# Given data
/-- Settles O54: tick by tick, each taking one off its own timer. -/
theorem ticksRunEachTimerDownOnItsOwn : Obligations.TicksRunEachTimerDownOnItsOwn := by
  intro ticks
  induction ticks with
  | nil => exact fun _ s _ _ => ⟨s, rfl, rfl, rfl, rfl⟩
  | cons a ticks ih =>
    intro rest s areTicks listed
    obtain ⟨tick, areTicks⟩ := List.forall_mem_cons.mp areTicks
    obtain ⟨u, first, listed', dt, st, frame⟩ := step_listed_tick listed tick
    obtain ⟨t, run, dt', st', frame'⟩ := ih rest u areTicks listed'
    refine ⟨t, (run_succ first _).trans run, ?_, ?_, frame.trans frame'⟩
    · rw [dt', dt, Nat.sub_sub, ← List.count_append, List.singleton_append]
    · rw [st', st, Nat.sub_sub, ← List.count_append, List.singleton_append]

/-! ## Reaching a state by steps -/

/-- Some number of steps leads from `s` to `t`. -/
def Reaches (s t : State) : Prop := ∃ n, Sys2Proof.core.run n s = .next t

theorem Reaches.refl (s : State) : Reaches s s := ⟨0, rfl⟩

theorem Reaches.head {s t u : State} (first : step s = .next t) (rest : Reaches t u) : Reaches s u := by
  obtain ⟨n, run⟩ := rest
  exact ⟨n + 1, (run_succ first n).trans run⟩

/-- Induction from the end of a run: what holds there, and of a state where it holds of the next, holds at the start. -/
theorem Reaches.head_induction {u : State} {P : State → Prop} (last : P u)
    (before : ∀ s t, step s = .next t → Reaches t u → P t → P s) {s : State} (h : Reaches s u) : P s := by
  obtain ⟨n, run⟩ := h
  induction n generalizing s with
  | zero => cases run; exact last
  | succ n ih =>
    obtain ⟨t, first⟩ := step_next s
    rw [run_succ first] at run
    exact before s t first ⟨n, run⟩ (ih run)

theorem Reaches.trans {s t u : State} (first : Reaches s t) (rest : Reaches t u) : Reaches s u :=
  first.head_induction (P := fun s => Reaches s u) rest fun _ _ next _ reaches => .head next reaches

/-! ## Every step that is due comes -/

/-- Nobody but the choice of the mover writes the schedule or counts a round. -/
theorem step_schedule {s t : State} (h : step s = .next t) :
    t.schedule = s.afterChoice.schedule ∧ t.turn = s.afterChoice.turn := by
  rw [step_eq] at h
  cases moves : s.mover with
  | engine =>
    rw [moves] at h
    obtain ⟨-, -, -, sameSchedule, sameTurn⟩ := engineStep_inputs h
    exact ⟨sameSchedule, sameTurn⟩
  | tickDelay => rw [moves] at h; cases h; exact ⟨rfl, rfl⟩
  | tickSound => rw [moves] at h; cases h; exact ⟨rfl, rfl⟩
  | surface e => rw [moves] at h; cases h; cases e <;> exact ⟨rfl, rfl⟩

/-- Every step among those that come next is reached. -/
theorem reaches_of_mem_upcoming {s : State} {a : Config.AgentStep} (comes : a ∈ s.upcoming) :
    ∃ t, Reaches s t ∧ t.mover = a := by
  induction steps : s.upcoming generalizing s with
  | nil => exact absurd steps (upcoming_ne_nil s)
  | cons b l ih =>
    obtain ⟨moves, listed⟩ : s.mover = b ∧ s.afterChoice.schedule = l := by
      rw [upcoming_eq] at steps
      exact List.cons.inj steps
    rw [steps] at comes
    rcases List.mem_cons.mp comes with rfl | later
    · exact ⟨s, .refl s, moves⟩
    · obtain ⟨u, first⟩ := step_next s
      obtain ⟨sameSchedule, -⟩ := step_schedule first
      have steps' : u.upcoming = l := by
        obtain ⟨c, l', rfl⟩ := List.exists_cons_of_ne_nil (List.ne_nil_of_mem later)
        rw [State.upcoming, sameSchedule.trans listed]
      obtain ⟨t, reaches, moves'⟩ := ih (steps' ▸ later) steps'
      exact ⟨t, .head first reaches, moves'⟩

/-- A schedule runs out, and no round is drawn before it has. -/
theorem reaches_schedule_nil (s : State) : ∃ t, Reaches s t ∧ t.schedule = [] ∧ t.turn = s.turn := by
  induction listed : s.schedule generalizing s with
  | nil => exact ⟨s, .refl s, listed, rfl⟩
  | cons a l ih =>
    obtain ⟨u, first⟩ := step_next s
    obtain ⟨sameSchedule, sameTurn⟩ := step_schedule first
    obtain ⟨-, rest⟩ := mover_cons listed
    obtain ⟨t, reaches, exhausted, turn⟩ := ih u (by rw [sameSchedule, rest, State.setSchedule_schedule])
    exact ⟨t, .head first reaches, exhausted, by rw [turn, sameTurn, rest, State.setSchedule_turn]⟩

/-- The ends of the rounds come one after another. -/
theorem reaches_turn_add (s : State) (k : Nat) : ∃ t, Reaches s t ∧ t.schedule = [] ∧ t.turn = s.turn + k := by
  induction k generalizing s with
  | zero => exact reaches_schedule_nil s
  | succ k ih =>
    obtain ⟨u, reaches, exhausted, turn⟩ := reaches_schedule_nil s
    obtain ⟨v, first⟩ := step_next u
    obtain ⟨-, sameTurn⟩ := step_schedule first
    obtain ⟨-, drawn⟩ := round_of_schedule_nil exhausted
    obtain ⟨t, reaches', exhausted', turn'⟩ := ih v
    refine ⟨t, reaches.trans (.head first reaches'), exhausted', ?_⟩
    rw [turn', sameTurn, drawn, State.setSchedule_turn, State.setTurn_turn, turn]
    omega

/-- What is due at the rounds of one remainder of `turn` by 3 moves again, whatever the free steps are (log 30). -/
theorem reaches_due {a : Config.AgentStep} {r : Nat} (small : r < 3) (isDue : ∀ t : State, t.turn % 3 = r → t.due = a)
    (s : State) : ∃ t, Reaches s t ∧ t.mover = a := by
  obtain ⟨u, reaches, exhausted, turn⟩ := reaches_turn_add s (r + 3 - s.turn % 3)
  have comes : a ∈ u.upcoming := by
    rw [← isDue u (by omega)]
    simp [State.upcoming, exhausted, State.round]
  obtain ⟨t, reaches', moves⟩ := reaches_of_mem_upcoming comes
  exact ⟨t, reaches.trans reaches', moves⟩

theorem reaches_engine (s : State) : ∃ t, Reaches s t ∧ t.mover = .engine :=
  reaches_due (r := 0) (by decide) (fun t turn => by simp [State.due, turn]) s

theorem reaches_tickDelay (s : State) : ∃ t, Reaches s t ∧ t.mover = .tickDelay :=
  reaches_due (r := 1) (by decide) (fun t turn => by simp [State.due, turn]) s

theorem reaches_tickSound (s : State) : ∃ t, Reaches s t ∧ t.mover = .tickSound :=
  reaches_due (r := 2) (by decide) (fun t turn => by simp [State.due, turn]) s

theorem movesAgain_of_reaches {s : State} {a : Config.AgentStep} (h : ∃ t, Reaches s t ∧ t.mover = a) :
    s.movesAgain a := by
  obtain ⟨t, ⟨n, run⟩, moves⟩ := h
  exact ⟨n, t, run, moves⟩

/-- The two laws of R184 hold from every state on. -/
theorem state_weaklyFair (s : State) : s.weaklyFair := fun _ t _ =>
  ⟨movesAgain_of_reaches (reaches_tickDelay t), movesAgain_of_reaches (reaches_tickSound t),
    fun _ => movesAgain_of_reaches (reaches_engine t)⟩

/-! ## A timer runs out -/

/-- An engine about to fetch beyond memory halts. -/
theorem step_pastMemory {s : State} (ready : s.aboutToFetch) (out : memSize ≤ s.pc.toNat + 1) :
    ∃ r, step s = .next (s.afterChoice.setRun (.halted r)) := by
  by_cases inMem : s.pc.toNat < memSize
  · exact ⟨_, (step_fetches ready inMem).trans (fetchDecodeExecute_pastMemory (by simpa))⟩
  · obtain ⟨moves, running, idle, surfaceRuns⟩ := ready
    obtain ⟨-, halts⟩ := haltChecksComeFirstSurfaceThenPc s moves running idle
    exact ⟨_, halts surfaceRuns (Nat.le_of_not_lt inMem)⟩

/-- Only an instruction that is fetched raises a timer: its store. -/
theorem step_timers {s t : State} (h : step s = .next t) :
    (t.dt.toNat ≤ s.dt.toNat ∨ ∃ x, s.aboutToRun (.ldDtVx x)) ∧
    (t.st.toNat ≤ s.st.toNat ∨ ∃ x, s.aboutToRun (.ldStVx x)) := by
  obtain ⟨dt, st⟩ := onlyAStoreRaisesATimer s t h
  by_cases inMem : s.pc.toNat + 1 < memSize
  · exact ⟨dt.imp_right fun ⟨ready, x, decoded, _⟩ => ⟨x, ready, inMem, decoded⟩,
      st.imp_right fun ⟨ready, x, decoded, _⟩ => ⟨x, ready, inMem, decoded⟩⟩
  · have same (ready : s.aboutToFetch) : t.dt = s.dt ∧ t.st = s.st := by
      obtain ⟨r, halts⟩ := step_pastMemory ready (Nat.le_of_not_lt inMem)
      cases halts.symm.trans h
      simp
    exact ⟨.inl (dt.elim id fun ⟨ready, _⟩ => by rw [(same ready).1]),
      .inl (st.elim id fun ⟨ready, _⟩ => by rw [(same ready).2])⟩

/-- A timer that only its own process counts down, again and again, and that rises only where `Stores` holds. -/
structure CountsDown (timer : State → TimerByte) (tick : Config.AgentStep) (Stores : State → Prop) : Prop where
  ticks : ∀ s t, s.mover = tick → step s = .next t → timer t = tickValue (timer s)
  raised_by_store : ∀ s t, step s = .next t → (timer t).toNat ≤ (timer s).toNat ∨ Stores s
  ticks_again : ∀ s, ∃ t, Reaches s t ∧ t.mover = tick

theorem delay_countsDown : CountsDown State.dt .tickDelay fun s => ∃ x, s.aboutToRun (.ldDtVx x) where
  ticks s t moves h := by
    rw [step_eq, moves] at h
    cases h
    simp
  raised_by_store _ _ h := (step_timers h).1
  ticks_again := reaches_tickDelay

theorem sound_countsDown : CountsDown State.st .tickSound fun s => ∃ x, s.aboutToRun (.ldStVx x) where
  ticks s t moves h := by
    rw [step_eq, moves] at h
    cases h
    simp
  raised_by_store _ _ h := (step_timers h).2
  ticks_again := reaches_tickSound

section
variable {timer : State → TimerByte} {tick : Config.AgentStep} {Stores : State → Prop}

/-- Along a run the timer does not rise, unless a store comes. -/
theorem CountsDown.le_or_stores (counts : CountsDown timer tick Stores) {s u : State} (h : Reaches s u) :
    (timer u).toNat ≤ (timer s).toNat ∨ ∃ v, Reaches s v ∧ Stores v := by
  refine h.head_induction (P := fun s => (timer u).toNat ≤ (timer s).toNat ∨ ∃ v, Reaches s v ∧ Stores v)
    (.inl le_rfl) fun s t next _ rest => ?_
  rcases counts.raised_by_store s t next with le | stores
  · rcases rest with le' | ⟨v, reaches, stores⟩
    · exact .inl (le'.trans le)
    · exact .inr ⟨v, .head next reaches, stores⟩
  · exact .inr ⟨s, .refl s, stores⟩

# Exercise directions
List all lines in the material containing the string "rcases".

# Task result
    rcases List.mem_cons.mp comes with rfl | later
  rcases counts.raised_by_store s t next with le | stores
  · rcases rest with le' | ⟨v, reaches, stores⟩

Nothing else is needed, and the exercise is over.